Making Computers Really Talk like People
Alan W Black (Language Technologies Institute, Carnegie Mellon University)


We now have speech synthesizers that sound (almost) as good as prerecorded human speech. The goal of speech synthesis has always been to generate natural sounding understandable speech, and we have come a long way from robotic sounding voice synthesis. This talk will give a little history of techniques used for synthesis and discuss the current commercial and research techniques highlighting the strengths and weaknesses in providing computer applications with appropriate speech synthesis. But this talk will also go beyond current work and discuss the new challenges in speech synthesis. How can we make speech synthesis model conversational speech, modify style and accent, and ultimately generate non-lexical aspects of speech including back channelling and laughter.


Alan W Black is an Associate Professor in the Language Technologies Institute at Carnegie Mellon University. He previously worked in the Centre for Speech Technology Research at the University of Edinburgh, and before that at ATR in Japan. He is one of the principal authors of the free software Festival Speech Synthesis System, the FestVox voice building tools and CMU Flite, a small footprint speech synthesis engine. He received his PhD in Computational Linguistics from Edinburgh University in 1993, his MSc in Knowledge Based Systems also from Edinburgh in 1986, and a BSc (Hons) in Computer Science from Coventry University in 1984.

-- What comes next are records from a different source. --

theorem execInvalidOpcode_kept {a' : State} {port : Nat} {s : State} (hk : Kept a' s) :
    OutKept a' (execInvalidOpcode port s) := by
  unfold execInvalidOpcode
  with_reducible apply OutKept.next
  with_reducible apply settle_kept
  with_reducible apply admitWith_kept
  · intro y0 t1 h2
    exact h2
  · exact hk

theorem execGenerateCompletion_kept {a' : State} {port : Nat} {tag : Nat} {s : State} (hk : Kept a' s) :
    OutKept a' (execGenerateCompletion port tag s) := by
  unfold execGenerateCompletion
  with_reducible apply OutKept.next
  with_reducible apply settle_kept
  with_reducible apply generateCompletion_kept
  exact hk

theorem execReadCommandRecord_kept {a' : State} {d : RSlot} {eng : Nat} {port : Nat} {tag : Nat} {s : State} (hk : Kept a' s) :
    OutKept a' (execReadCommandRecord d eng port tag s) := by
  unfold execReadCommandRecord
  split
  · rename_i z0 z1
    with_reducible apply OutKept.next
    with_reducible apply settle_kept
    with_reducible apply reply_kept
    exact hk
  · rename_i z2 z3 z4
    lift_lets
    intro x5
    have h6 : Kept a' x5 := by
      subst x5
      with_reducible apply modEng_kept
      exact hk
    clear_value x5
    with_reducible apply OutKept.next
    with_reducible apply settle_kept
    with_reducible apply reply_kept
    exact h6

theorem execTakeMediaOperation_kept {a' : State} {g : Nat} {times : List Nat} {s : State} (hk : Kept a' s) :
    OutKept a' (execTakeMediaOperation g times s) := by
  unfold execTakeMediaOperation
  lift_lets
  intro x0
  have h1 : ∀ y0 y1 y2, Kept a' y2 → Kept a' (x0 y0 y1 y2) := by
    subst x0
    intro y2 y3 t4 h5
    beta_reduce
    with_reducible apply inStep_kept
    · intro y6 t7 h8
      with_reducible apply reply_kept
      exact h8
    · exact h5
  clear_value x0
  split
  · rename_i z9 z10
    with_reducible apply OutKept.next
    with_reducible apply settle_kept
    apply h1
    exact hk
  · rename_i z11 z12 z13
    with_reducible apply OutKept.next
    with_reducible apply settle_kept
    apply h1
    with_reducible apply takeOp_kept
    exact hk

theorem execReleaseHazard_kept {a' : State} {port : Nat} {tag : Nat} {s : State} (hk : Kept a' s) :
    OutKept a' (execReleaseHazard port tag s) := by
  unfold execReleaseHazard
  split
  · rename_i z0 z1
    with_reducible apply OutKept.next
    exact hk
  · rename_i z2 z3 z4
    lift_lets
    intro x5
    have h6 : Kept a' x5 := by
      subst x5
      with_reducible apply showSched_kept
      with_reducible apply retire_kept
      with_reducible apply modCmd_kept
      exact hk
    clear_value x5
    with_reducible apply OutKept.next
    with_reducible apply settle_kept
    with_reducible apply inStep_kept
    · intro y7 t8 h9
      with_reducible apply answerAny_kept
      exact h9
    · exact h6

theorem execCommandTimeout_kept {a' : State} {port : Nat} {tag : Nat} {unit : Option RUnit} {s : State} (hk : Kept a' s) :
    OutKept a' (execCommandTimeout port tag unit s) := by
  unfold execCommandTimeout
  split
  · rename_i z0 z1
    with_reducible apply OutKept.next
    exact hk
  · rename_i z2 z3 z4
    apply OutKept.ite
    · with_reducible apply OutKept.next
      exact hk
    · lift_lets
      intro x5
      have h6 : Kept a' x5 := by
        subst x5
        with_reducible apply inStep_kept
        · intro y7 t8 h9
          with_reducible apply Kept.foldl
          · intro t10 y11 h12
            apply Kept.ite
            · with_reducible apply postEvent_kept
              exact h12
            · exact h12
          · exact h9
        · exact hk
      clear_value x5
      intro x13
      clear_value x13
      intro x14
      have h15 : Kept a' x14 := by
        subst x14
        with_reducible apply inStep_kept
        · intro y16 t17 h18
          with_reducible apply Kept.foldl
          · intro t19 y20 h21
            with_reducible apply ctrlTo_kept
            exact h21
          · exact h18
        · exact h6
      clear_value x14
      intro x22
      have h23 : Kept a' x22 := by
        subst x22
        with_reducible apply inStep_kept
        · intro y24 t25 h26
          with_reducible apply raise_kept
          with_reducible apply useRung_kept
          exact h26
        · with_reducible apply recoverCmd_kept
          exact h15
      clear_value x22
      with_reducible apply OutKept.next
      with_reducible apply settle_kept
      split
      · rename_i z27 z28
        with_reducible apply inStep_kept
        · intro y29 t30 h31
          with_reducible apply nameUnit_kept
          exact h31
        · exact h23
      · rename_i z32
        exact h23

Although much of his core research focuses on speech synthesis, he also works in real-time hands-free speech-to-speech translation systems (Croatian, Arabic and Thai), spoken dialog systems, and rapid language adaptation for support of new languages. Alan W Black was an elected member of the IEEE Speech Technical Committee (2003-2007). He is currently on the board of ISCA, He was program chair of the ISCA Speech Synthesis Workshop 2004, and was general co-chair of Interspeech 2006 -- ICSLP. In 2004, with Prof Keiichi Tokuda, he initiated the now annual Blizzard Challenge, the largest multi-site evaluation of corpus-based speech synthesis techniques.